## What you need to do
From the line with "encode (.fencex sc" through the line with "let wider := fun (m : MadeVis) =>", inclusive, return each line of the data below exactly and leave the rest out.

______

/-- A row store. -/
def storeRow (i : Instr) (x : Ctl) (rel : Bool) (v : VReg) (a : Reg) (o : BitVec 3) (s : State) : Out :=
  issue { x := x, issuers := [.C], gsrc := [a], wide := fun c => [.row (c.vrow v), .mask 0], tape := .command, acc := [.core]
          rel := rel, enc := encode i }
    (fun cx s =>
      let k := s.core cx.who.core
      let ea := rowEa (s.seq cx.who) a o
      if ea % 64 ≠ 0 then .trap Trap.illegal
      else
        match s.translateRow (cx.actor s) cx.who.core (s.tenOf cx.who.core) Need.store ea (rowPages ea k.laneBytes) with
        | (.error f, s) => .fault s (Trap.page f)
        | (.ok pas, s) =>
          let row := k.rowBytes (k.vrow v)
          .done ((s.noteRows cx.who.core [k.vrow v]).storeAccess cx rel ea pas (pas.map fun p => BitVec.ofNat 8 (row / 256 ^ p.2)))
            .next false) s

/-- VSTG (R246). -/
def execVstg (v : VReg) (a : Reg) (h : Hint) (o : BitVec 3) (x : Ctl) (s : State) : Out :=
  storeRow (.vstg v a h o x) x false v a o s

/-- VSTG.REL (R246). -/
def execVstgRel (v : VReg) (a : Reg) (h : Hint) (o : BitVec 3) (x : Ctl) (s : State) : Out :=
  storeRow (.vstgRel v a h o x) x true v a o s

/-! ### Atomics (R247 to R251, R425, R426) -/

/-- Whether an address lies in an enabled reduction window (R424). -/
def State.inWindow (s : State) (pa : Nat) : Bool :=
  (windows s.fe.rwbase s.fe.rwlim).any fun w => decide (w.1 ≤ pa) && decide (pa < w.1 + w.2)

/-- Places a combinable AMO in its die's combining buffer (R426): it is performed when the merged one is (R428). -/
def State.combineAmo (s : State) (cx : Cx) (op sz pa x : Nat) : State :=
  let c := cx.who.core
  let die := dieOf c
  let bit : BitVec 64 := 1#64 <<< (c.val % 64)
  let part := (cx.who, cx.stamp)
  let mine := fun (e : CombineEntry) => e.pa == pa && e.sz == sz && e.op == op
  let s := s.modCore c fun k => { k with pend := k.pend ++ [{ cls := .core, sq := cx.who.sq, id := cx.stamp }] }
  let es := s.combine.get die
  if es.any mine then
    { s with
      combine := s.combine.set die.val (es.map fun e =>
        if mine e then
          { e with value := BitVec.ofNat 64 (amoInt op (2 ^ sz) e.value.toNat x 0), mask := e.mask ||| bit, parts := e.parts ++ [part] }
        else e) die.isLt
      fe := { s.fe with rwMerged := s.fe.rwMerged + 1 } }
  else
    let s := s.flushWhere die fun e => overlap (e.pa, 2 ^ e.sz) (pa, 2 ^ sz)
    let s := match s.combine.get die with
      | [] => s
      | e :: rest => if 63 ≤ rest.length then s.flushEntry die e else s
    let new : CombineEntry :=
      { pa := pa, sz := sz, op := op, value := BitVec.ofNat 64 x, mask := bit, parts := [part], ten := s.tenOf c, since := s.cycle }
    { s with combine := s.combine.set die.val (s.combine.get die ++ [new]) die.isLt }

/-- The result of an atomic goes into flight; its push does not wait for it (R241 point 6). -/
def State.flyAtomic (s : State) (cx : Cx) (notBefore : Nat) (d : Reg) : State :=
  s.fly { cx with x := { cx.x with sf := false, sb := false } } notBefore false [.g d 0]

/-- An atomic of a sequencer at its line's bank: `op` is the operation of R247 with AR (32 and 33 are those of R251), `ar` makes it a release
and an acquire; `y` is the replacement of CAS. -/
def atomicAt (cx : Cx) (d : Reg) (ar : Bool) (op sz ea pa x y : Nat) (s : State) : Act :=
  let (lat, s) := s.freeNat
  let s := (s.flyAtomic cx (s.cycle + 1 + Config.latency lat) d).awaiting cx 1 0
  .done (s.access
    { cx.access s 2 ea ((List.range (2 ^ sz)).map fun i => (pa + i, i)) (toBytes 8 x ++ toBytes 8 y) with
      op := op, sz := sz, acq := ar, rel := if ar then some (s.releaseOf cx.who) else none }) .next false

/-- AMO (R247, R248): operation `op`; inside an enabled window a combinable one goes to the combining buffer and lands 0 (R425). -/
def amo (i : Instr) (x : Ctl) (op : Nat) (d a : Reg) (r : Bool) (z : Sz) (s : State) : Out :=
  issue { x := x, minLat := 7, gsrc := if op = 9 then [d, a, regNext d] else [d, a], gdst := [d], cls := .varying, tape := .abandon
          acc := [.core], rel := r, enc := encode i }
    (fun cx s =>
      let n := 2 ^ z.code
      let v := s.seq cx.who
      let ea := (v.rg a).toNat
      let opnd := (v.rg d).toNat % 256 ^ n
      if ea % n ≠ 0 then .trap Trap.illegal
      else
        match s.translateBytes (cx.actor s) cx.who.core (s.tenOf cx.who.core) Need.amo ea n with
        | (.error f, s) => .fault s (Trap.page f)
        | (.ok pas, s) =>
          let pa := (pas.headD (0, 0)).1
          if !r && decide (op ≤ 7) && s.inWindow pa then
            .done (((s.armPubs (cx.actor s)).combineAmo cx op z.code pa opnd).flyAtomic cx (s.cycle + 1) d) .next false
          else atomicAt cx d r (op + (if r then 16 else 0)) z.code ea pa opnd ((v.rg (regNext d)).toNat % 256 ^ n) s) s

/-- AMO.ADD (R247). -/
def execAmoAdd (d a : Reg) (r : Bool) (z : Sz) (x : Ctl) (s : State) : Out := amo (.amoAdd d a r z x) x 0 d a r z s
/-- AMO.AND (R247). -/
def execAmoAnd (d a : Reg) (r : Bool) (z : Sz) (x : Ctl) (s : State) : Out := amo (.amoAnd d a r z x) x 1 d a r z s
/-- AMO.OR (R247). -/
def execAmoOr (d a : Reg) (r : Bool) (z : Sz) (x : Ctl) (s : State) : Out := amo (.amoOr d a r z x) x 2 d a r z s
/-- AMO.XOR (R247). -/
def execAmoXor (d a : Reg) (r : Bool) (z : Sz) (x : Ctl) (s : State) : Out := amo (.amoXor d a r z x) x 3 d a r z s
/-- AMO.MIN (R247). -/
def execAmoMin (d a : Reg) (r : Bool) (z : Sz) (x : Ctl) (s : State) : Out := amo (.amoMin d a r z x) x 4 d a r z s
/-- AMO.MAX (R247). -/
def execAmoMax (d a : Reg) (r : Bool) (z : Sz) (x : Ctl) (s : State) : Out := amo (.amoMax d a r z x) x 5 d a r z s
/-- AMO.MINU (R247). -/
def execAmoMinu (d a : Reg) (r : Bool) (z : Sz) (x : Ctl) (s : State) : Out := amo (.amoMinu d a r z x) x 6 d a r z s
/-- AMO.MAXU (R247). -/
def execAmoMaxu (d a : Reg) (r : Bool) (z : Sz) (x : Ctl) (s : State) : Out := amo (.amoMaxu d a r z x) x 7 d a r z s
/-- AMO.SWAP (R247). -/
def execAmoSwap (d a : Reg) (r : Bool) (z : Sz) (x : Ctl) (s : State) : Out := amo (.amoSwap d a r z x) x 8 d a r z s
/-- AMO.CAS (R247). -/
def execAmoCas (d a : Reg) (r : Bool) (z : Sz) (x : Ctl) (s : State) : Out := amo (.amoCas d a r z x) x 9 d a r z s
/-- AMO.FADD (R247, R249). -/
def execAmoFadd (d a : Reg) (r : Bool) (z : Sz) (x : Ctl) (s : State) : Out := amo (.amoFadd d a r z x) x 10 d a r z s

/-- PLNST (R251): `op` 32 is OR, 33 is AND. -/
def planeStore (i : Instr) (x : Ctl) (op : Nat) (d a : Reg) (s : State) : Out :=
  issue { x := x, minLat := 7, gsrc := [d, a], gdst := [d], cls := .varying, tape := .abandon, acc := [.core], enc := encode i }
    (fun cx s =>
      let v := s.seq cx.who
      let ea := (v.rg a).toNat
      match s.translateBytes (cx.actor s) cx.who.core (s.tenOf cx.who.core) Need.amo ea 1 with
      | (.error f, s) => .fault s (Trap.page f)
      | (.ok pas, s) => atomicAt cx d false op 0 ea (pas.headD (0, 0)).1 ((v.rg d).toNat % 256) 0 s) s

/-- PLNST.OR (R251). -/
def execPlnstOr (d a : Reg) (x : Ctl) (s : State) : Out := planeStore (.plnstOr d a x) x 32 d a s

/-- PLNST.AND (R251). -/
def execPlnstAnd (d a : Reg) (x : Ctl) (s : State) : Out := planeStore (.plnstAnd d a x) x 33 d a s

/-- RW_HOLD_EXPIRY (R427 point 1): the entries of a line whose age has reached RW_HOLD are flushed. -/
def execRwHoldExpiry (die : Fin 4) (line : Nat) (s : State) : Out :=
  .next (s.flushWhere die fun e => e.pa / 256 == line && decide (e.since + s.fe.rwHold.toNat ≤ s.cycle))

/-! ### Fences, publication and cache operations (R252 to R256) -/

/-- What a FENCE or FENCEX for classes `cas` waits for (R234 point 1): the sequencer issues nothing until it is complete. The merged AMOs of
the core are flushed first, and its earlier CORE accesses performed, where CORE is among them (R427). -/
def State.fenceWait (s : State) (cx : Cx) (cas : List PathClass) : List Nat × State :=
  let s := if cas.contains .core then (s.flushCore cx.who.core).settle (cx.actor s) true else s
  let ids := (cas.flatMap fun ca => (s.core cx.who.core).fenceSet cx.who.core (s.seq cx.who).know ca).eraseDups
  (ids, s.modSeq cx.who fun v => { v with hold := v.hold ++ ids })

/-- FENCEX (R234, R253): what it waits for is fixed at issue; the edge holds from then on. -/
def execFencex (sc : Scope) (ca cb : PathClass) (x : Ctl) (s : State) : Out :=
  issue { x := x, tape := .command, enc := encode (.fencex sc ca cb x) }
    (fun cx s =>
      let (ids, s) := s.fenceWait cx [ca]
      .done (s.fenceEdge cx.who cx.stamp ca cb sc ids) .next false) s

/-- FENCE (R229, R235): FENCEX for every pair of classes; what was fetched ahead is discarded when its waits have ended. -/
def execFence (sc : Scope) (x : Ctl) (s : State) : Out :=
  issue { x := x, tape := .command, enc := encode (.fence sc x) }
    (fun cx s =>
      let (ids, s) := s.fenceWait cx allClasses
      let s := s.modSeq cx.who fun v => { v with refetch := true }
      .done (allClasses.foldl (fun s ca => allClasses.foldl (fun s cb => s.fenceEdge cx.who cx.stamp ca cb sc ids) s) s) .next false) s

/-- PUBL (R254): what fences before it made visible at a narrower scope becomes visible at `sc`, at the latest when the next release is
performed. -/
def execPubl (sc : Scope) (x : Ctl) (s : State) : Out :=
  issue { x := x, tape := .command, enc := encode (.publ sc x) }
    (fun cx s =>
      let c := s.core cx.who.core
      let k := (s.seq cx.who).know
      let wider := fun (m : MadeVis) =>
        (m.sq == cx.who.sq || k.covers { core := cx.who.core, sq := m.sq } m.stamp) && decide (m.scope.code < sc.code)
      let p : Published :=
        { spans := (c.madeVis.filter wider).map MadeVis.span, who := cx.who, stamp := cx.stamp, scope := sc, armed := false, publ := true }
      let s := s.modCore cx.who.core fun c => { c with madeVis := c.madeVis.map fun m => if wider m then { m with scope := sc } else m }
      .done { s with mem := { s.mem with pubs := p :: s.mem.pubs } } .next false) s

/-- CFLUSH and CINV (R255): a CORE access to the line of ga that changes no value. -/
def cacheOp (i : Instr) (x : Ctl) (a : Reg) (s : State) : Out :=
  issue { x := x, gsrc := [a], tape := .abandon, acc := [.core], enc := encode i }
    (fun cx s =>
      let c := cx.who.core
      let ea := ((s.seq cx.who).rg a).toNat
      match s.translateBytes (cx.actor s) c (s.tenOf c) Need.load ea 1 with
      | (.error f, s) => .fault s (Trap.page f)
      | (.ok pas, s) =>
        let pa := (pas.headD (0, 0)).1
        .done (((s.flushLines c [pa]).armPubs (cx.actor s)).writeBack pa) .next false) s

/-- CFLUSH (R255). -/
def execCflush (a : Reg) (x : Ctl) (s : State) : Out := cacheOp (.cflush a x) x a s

______

## Your solution
  issue { x := x, tape := .command, enc := encode (.fencex sc ca cb x) }
    (fun cx s =>
      let (ids, s) := s.fenceWait cx [ca]
      .done (s.fenceEdge cx.who cx.stamp ca cb sc ids) .next false) s

/-- FENCE (R229, R235): FENCEX for every pair of classes; what was fetched ahead is discarded when its waits have ended. -/
def execFence (sc : Scope) (x : Ctl) (s : State) : Out :=
  issue { x := x, tape := .command, enc := encode (.fence sc x) }
    (fun cx s =>
      let (ids, s) := s.fenceWait cx allClasses
      let s := s.modSeq cx.who fun v => { v with refetch := true }
      .done (allClasses.foldl (fun s ca => allClasses.foldl (fun s cb => s.fenceEdge cx.who cx.stamp ca cb sc ids) s) s) .next false) s

/-- PUBL (R254): what fences before it made visible at a narrower scope becomes visible at `sc`, at the latest when the next release is
performed. -/
def execPubl (sc : Scope) (x : Ctl) (s : State) : Out :=
  issue { x := x, tape := .command, enc := encode (.publ sc x) }
    (fun cx s =>
      let c := s.core cx.who.core
      let k := (s.seq cx.who).know
      let wider := fun (m : MadeVis) =>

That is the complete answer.